Итак, пусть наш придворный имеет незаурядные познания в науках – во всяком случае, в тех, которые называются гуманитарными; и знает не только латынь, но и греческий, ради многих и разнообразных творений, на нем столь божественно написанных. Пусть он хорошо разбирается в поэтах и не хуже – в ораторах и историках, да и сам имеет опыт сочинения стихов и прозы, особенно на нашем народном языке, ибо, кроме собственного удовольствия, у него не будет недостатка в приятных беседах с дамами, которым обычно нравятся такие вещи. Если же по причине занятости другими делами или недостаточного усердия он не достигнет того, чтобы его сочинения удостоились больших похвал, пусть осмотрительно скрывает их, чтобы не подвергать себя насмешкам, и показывает их разве что верному другу. И тогда они послужат ему хотя бы тем, что собственный опыт сочинительства научит его судить о сочинениях других; ибо, по правде говоря, кто не приучен писать, как бы он ни был начитан, редко может вполне постичь труды и старания писателей, насладиться прелестью и совершенством стилей и теми сокровенными тонкостями, какие мы часто находим у древних.

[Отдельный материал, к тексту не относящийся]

-- ==== Sys2Proof/Machine/VecPerm.lean ====
section
/-!
DEFINITION. Machine/VecPerm.lean: the effects of the permute pipe: conversions (R263 to R265), permutations (R266), reductions
and lane moves (R267, R268), the mask stack and mask registers (R269, R270) and the scale fields (R272).
-/

namespace Sys2Proof.Machine

/-! ## Conversion -/

/-- Is bit i of a list of n positions from base on active, and at which position? -/
def cvtPos (base n : Nat) (act : Word) (i : Nat) : Option Nat :=
  if base ≤ i && i < base + n && act.getLsbD (i - base) then some (i - base) else none

/-- The exact value of source element k of a register, with its block scale when it is MXFP4, and whether it is a signalling
NaN (R226, R263). -/
def cvtSource (src : Nat) (v : VWord) (sc : Vector Scale 4) (k : Nat) : Ex × Bool :=
  let p := lane v (typeBits src) k
  match typeFmt src with
  | some f =>
    if src = 10 then ((exMul (f.decode p) (scaleValue ((sc[k / 32]?).getD 0))).1, false)
    else (f.decode p, f.snan p)
  | none => (Ex.ofInt (intElem src p), false)

/-- One result of VCVT (R263): dk is the index of the destination element. -/
def cvtResult (m : BitVec 18) (ty src : Nat) (dsc : Vector Scale 4) (dk rnd : Nat) (v : Ex × Bool) : Nat × Flags :=
  match typeFmt ty with
  | some f =>
    let w := if ty = 10 then (exDiv v.1 (scaleValue ((dsc[dk / 32]?).getD 0))).1 else v.1
    let r := roundTo f (mRm m) (mSat m) rnd w
    (r.1, r.2 ||| flagIf v.2 flagNV)
  | none =>
    if isFloat src then intFromFloat ty (mRm m) rnd v.1
    else match v.1 with
      | .fin s n _ _ => intResult ty (mSat m) (if s then -(n : Int) else n)
      | _ => (0, 0)

/-- VCVT (R263). -/
def effVcvt (e : QEntry) (d a : Reg) (p : BitVec 3) (src : BitVec 4) (s : State) : RunRes :=
  let ty := e.ty
  let wd := typeBits ty
  let ws := typeBits src.toNat
  let n := 512 / (if wd < ws then ws else wd)
  let sbase := if ws < wd then p.toNat * n else 0
  let dbase := if wd < ws then p.toNat * n else 0
  let v := vSrc s e a
  let sc := if a = 30 then Vector.replicate 4 0 else scalesOf s a
  let dsc := if d = 31 then Vector.replicate 4 0 else scalesOf s d
  let r := takeDraws s e n
  let act := activeOf r.1 e
  let rs := (List.range n).map fun j => cvtResult e.mode ty src.toNat dsc (dbase + j) (laneOf r.2 j) (cvtSource src.toNat v sc (sbase + j))
  let old := if d = 31 then (0 : VWord) else s.core.vec.v.get d.toFin
  let ls := (List.range (512 / wd)).map fun i =>
    match cvtPos dbase n act i with
    | some j => laneOf (rs.map (·.1)) j
    | none => lane old wd i
  let s1 := if d = 31 then pushSdq r.1 e (ofLanes wd ls) else setV r.1 d (ofLanes wd ls)
  .done (raiseFlags s1 (unionFlags act rs))

/-- The E4M3 code of a narrow code (R236, R237): f is 0 INT4, 1 E3M2, 2 E2M3, 3 CB4. -/
def narrowCode (cb : Vector Byte 16) (f : BitVec 2) (c : Nat) : Nat :=
  if f = 3 then ((cb[c]?).getD 0).toNat
  else if f = 0 then (roundTo e4m3 1 false 0 (Ex.ofInt (signedOf 4 c))).1
  else (roundTo e4m3 1 false 0 ((if f = 1 then e3m2 else e2m3).decode c)).1

/-- VCVTN (R264): 64 lanes of 8 bits whatever TYPE is. -/
def effVcvtn (e : QEntry) (d a : Reg) (h : BitVec 1) (f : BitVec 2) (s : State) : RunRes :=
  let v := vSrc s e a
  let codes := (List.range 64).map fun i =>
    if f = 0 || f = 3 then narrowCode s.core.vec.codebook f (lane v 4 (64 * h.toNat + i))
    else narrowCode s.core.vec.codebook f (lane v 6 i)
  .done (writeLanes s e d 8 (activeOf s e) codes)

/-- LDCB (R265). -/
def effLdcb (e : QEntry) (a b : Reg) (s : State) : RunRes :=
  let cb : Vector Byte 16 := Vector.ofFn fun i =>
    if i.val < 8 then (e.x a).extractLsb' (8 * i.val) 8 else (e.x b).extractLsb' (8 * (i.val - 8)) 8
  .done (setVec s { s.core.vec with codebook := cb })

/-! ## Permutation -/

/-- VPERM (R266). -/
def effVperm (e : QEntry) (d a b : Reg) (x : BitVec 1) (s : State) : RunRes :=
  laneEffect s e d e.w fun i _ => (lane (vSrc s e a) e.w (bLane s e e.w b x i % laneCount e.w), 0)

/-- VSLIDE.UP (R266). -/
def effVslideUp (e : QEntry) (d a b : Reg) (s : State) : RunRes :=
  let n := (e.x b).toNat
  laneEffect s e d e.w fun i _ => (if n ≤ i then lane (vSrc s e a) e.w (i - n) else 0, 0)

/-- VSLIDE.DN (R266). -/
def effVslideDn (e : QEntry) (d a b : Reg) (s : State) : RunRes :=
  let n := (e.x b).toNat
  laneEffect s e d e.w fun i _ => (if i + n < laneCount e.w then lane (vSrc s e a) e.w (i + n) else 0, 0)

/-- VZIP (R266). -/
def effVzip (e : QEntry) (d a b : Reg) (h : BitVec 1) (s : State) : RunRes :=
  let half := laneCount e.w / 2
  laneEffect s e d e.w fun i _ => (lane (if i % 2 = 0 then vSrc s e a else vSrc s e b) e.w (i / 2 + h.toNat * half), 0)

/-- VUNZIP (R266). -/
def effVunzip (e : QEntry) (d a b : Reg) (h : BitVec 1) (s : State) : RunRes :=
  let half := laneCount e.w / 2
  laneEffect s e d e.w fun i _ =>
    (if i < half then lane (vSrc s e a) e.w (2 * i + h.toNat) else lane (vSrc s e b) e.w (2 * (i - half) + h.toNat), 0)

/-! ## Reductions and lane moves -/

/-- The active lanes of a register, in order (R267). -/
def activeLanes (s : State) (e : QEntry) (a : Reg) : List Nat :=
  ((List.range (laneCount e.w)).filter fun i => (activeOf s e).getLsbD i).map (lane (vSrc s e a) e.w)

/-- The exact sum of floats with the flags of their class (R231, R267). -/
def sumFloats (rm : Nat) (vs : List Ex) : Ex × Flags :=
  let pos := vs.any fun v => v.isInf && !v.neg?
  let neg := vs.any fun v => v.isInf && v.neg?
  if vs.any Ex.isNan || (pos && neg) then (.nan, flagIf (pos && neg) flagNV)
  else match vs with
    | [] => (.zero false, 0)
    | v :: t => (t.foldl (fun a b => (exAdd rm a b).1) v, 0)

/-- VREDADD (R267). -/
def effVredadd (e : QEntry) (d a : Reg) (s : State) : RunRes :=
  let ls := activeLanes s e a
  match typeFmt e.ty with
  | some f =>
    let r := takeDraws s e 1
    let v := sumFloats (mRm e.mode) (ls.map f.decode)
    let q := roundTo f (mRm e.mode) (mSat e.mode) (laneOf r.2 0) v.1
    .done (raiseFlags (setXq r.1 d (BitVec.ofNat 64 q.1)) (q.2 ||| v.2 ||| flagIf (ls.any f.snan) flagNV))
  | none =>
    let q := intResult 4 (mSat e.mode) ((ls.map (intElem e.ty)).foldl (· + ·) 0)
    .done (raiseFlags (setXq s d (BitVec.ofNat 64 q.1)) q.2)

/-- The extreme of a list under a binary choice; none when it is empty. -/
def extreme {α : Type} (f : α → α → α) : List α → Option α
  | [] => none
  | v :: t => some (t.foldl f v)

/-- VREDMAX and VREDMIN (R267). -/
def effExtreme (s : State) (e : QEntry) (d a : Reg) (big : Bool) : RunRes :=
  let ls := activeLanes s e a
  match typeFmt e.ty with
  | some f =>
    let v := (extreme (if big then exMax else exMin) (ls.map f.decode)).getD (.inf big)
    .done (raiseFlags (setXq s d (BitVec.ofNat 64 (roundTo f 1 false 0 v).1)) (flagIf (ls.any f.snan) flagNV))
  | none =>
    let r := intRange e.ty
    let pick : Int → Int → Int := fun p q => if big then (if p < q then q else p) else (if q < p then q else p)
    let v := (extreme pick (ls.map (intElem e.ty))).getD (if big then r.1 else r.2)
    .done (setXq s d (BitVec.ofInt 64 v))

/-- VREDMAX (R267). -/
def effVredmax (e : QEntry) (d a : Reg) (s : State) : RunRes := effExtreme s e d a true
/-- VREDMIN (R267). -/
def effVredmin (e : QEntry) (d a : Reg) (s : State) : RunRes := effExtreme s e d a false

/-- VMVX (R268). -/
def effVmvx (e : QEntry) (d a b : Reg) (s : State) : RunRes :=
  let p := lane (vSrc s e a) e.w ((e.x b).toNat % laneCount e.w)
  .done (setXq s d (if e.ty ≤ 4 then BitVec.ofInt 64 (intElem e.ty p) else BitVec.ofNat 64 p))

/-- VINS (R268). -/
def effVins (e : QEntry) (d a b : Reg) (s : State) : RunRes :=
  let k := (e.x b).toNat % laneCount e.w
  let old := s.core.vec.v.get d.toFin
  let ls := (List.range (laneCount e.w)).map fun i => if i = k then (e.x a).toNat else lane old e.w i
  .done (setV s d (ofLanes e.w ls))

/-! ## Masks -/

/-- Writes the mask stack. -/
def setMasks (s : State) (ms : List Word) : State := setVec s { s.core.vec with masks := ms }

/-- MPUSH (R269). -/
def effMpush (_ : QEntry) (a : BitVec 3) (s : State) : RunRes :=
  let ms := s.core.vec.masks
  .done (setMasks s ((maskTop ms &&& kReg s a) :: ms))

/-- MINV (R269): below is all ones at depth 1. -/
def effMinv (_ : QEntry) (s : State) : RunRes :=
  match s.core.vec.masks with
  | [] => .done s
  | t :: below => .done (setMasks s ((maskTop below &&& ~~~t) :: below))

/-- MPOP (R269). -/
def effMpop (_ : QEntry) (s : State) : RunRes := .done (setMasks s (s.core.vec.masks.drop 1))

/-- MSTG (R269): it reads the STGV captured when it was enqueued. -/
def effMstg (e : QEntry) (st n : BitVec 3) (s : State) : RunRes :=
  let bit := e.stgv.getLsbD (8 * n.toNat + st.toNat)
  .done (setMasks s ((if bit then BitVec.allOnes 64 else 0) :: s.core.vec.masks))

/-- KMOV.KX (R270). -/
def effKmovKx (e : QEntry) (d : BitVec 3) (a : Reg) (s : State) : RunRes := .done (setK s d (e.x a))
/-- KMOV.XK (R270). -/
def effKmovXk (_ : QEntry) (d : Reg) (a : BitVec 3) (s : State) : RunRes := .done (setXq s d (kReg s a))
/-- KMOV.KT (R270). -/
def effKmovKt (_ : QEntry) (d : BitVec 3) (s : State) : RunRes := .done (setK s d (maskTop s.core.vec.masks))
/-- KOP.AND (R270). -/
def effKopAnd (_ : QEntry) (d a b : BitVec 3) (s : State) : RunRes := .done (setK s d (kReg s a &&& kReg s b))
/-- KOP.OR (R270). -/
def effKopOr (_ : QEntry) (d a b : BitVec 3) (s : State) : RunRes := .done (setK s d (kReg s a ||| kReg s b))
/-- KOP.XOR (R270). -/
def effKopXor (_ : QEntry) (d a b : BitVec 3) (s : State) : RunRes := .done (setK s d (kReg s a ^^^ kReg s b))
/-- KOP.ANDN (R270). -/
def effKopAndn (_ : QEntry) (d a b : BitVec 3) (s : State) : RunRes := .done (setK s d (kReg s a &&& ~~~(kReg s b)))

/-! ## Scale fields -/

/-- VSCL.SET (R272). -/
def effVsclSet (e : QEntry) (d a : Reg) (j : BitVec 2) (s : State) : RunRes :=
  .done (setScales s d (vset (scalesOf s d) j.toNat ((e.x a).extractLsb' 0 20)))
/-- VSCL.SETA (R272). -/
def effVsclSeta (e : QEntry) (d a : Reg) (s : State) : RunRes :=
  .done (setScales s d (Vector.replicate 4 ((e.x a).extractLsb' 0 20)))
/-- VSCL.GET (R272). -/
def effVsclGet (_ : QEntry) (d a : Reg) (j : BitVec 2) (s : State) : RunRes :=
  .done (setXq s d (((scalesOf s a)[j.toNat]).setWidth 64))

end Sys2Proof.Machine
end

Кроме того, эти занятия сделают его красноречивым и, как ответил Аристипп тому тирану, способным смело и уверенно говорить с любым человеком[140 - Аристипп (ок. 435 – ок. 355 г. до н. э.) – философ, ученик Сократа, основатель киренской философской школы, известный проповедью гедонизма. Кастильоне здесь цитирует Диогена Лаэрция, который рассказывает о жизни Аристиппа при дворе тирана Сиракуз Дионисия Старшего, не утверждая, впрочем, что эти слова сказаны именно ему (О жизни, учениях и изречениях знаменитых философов. II, 8, 68).].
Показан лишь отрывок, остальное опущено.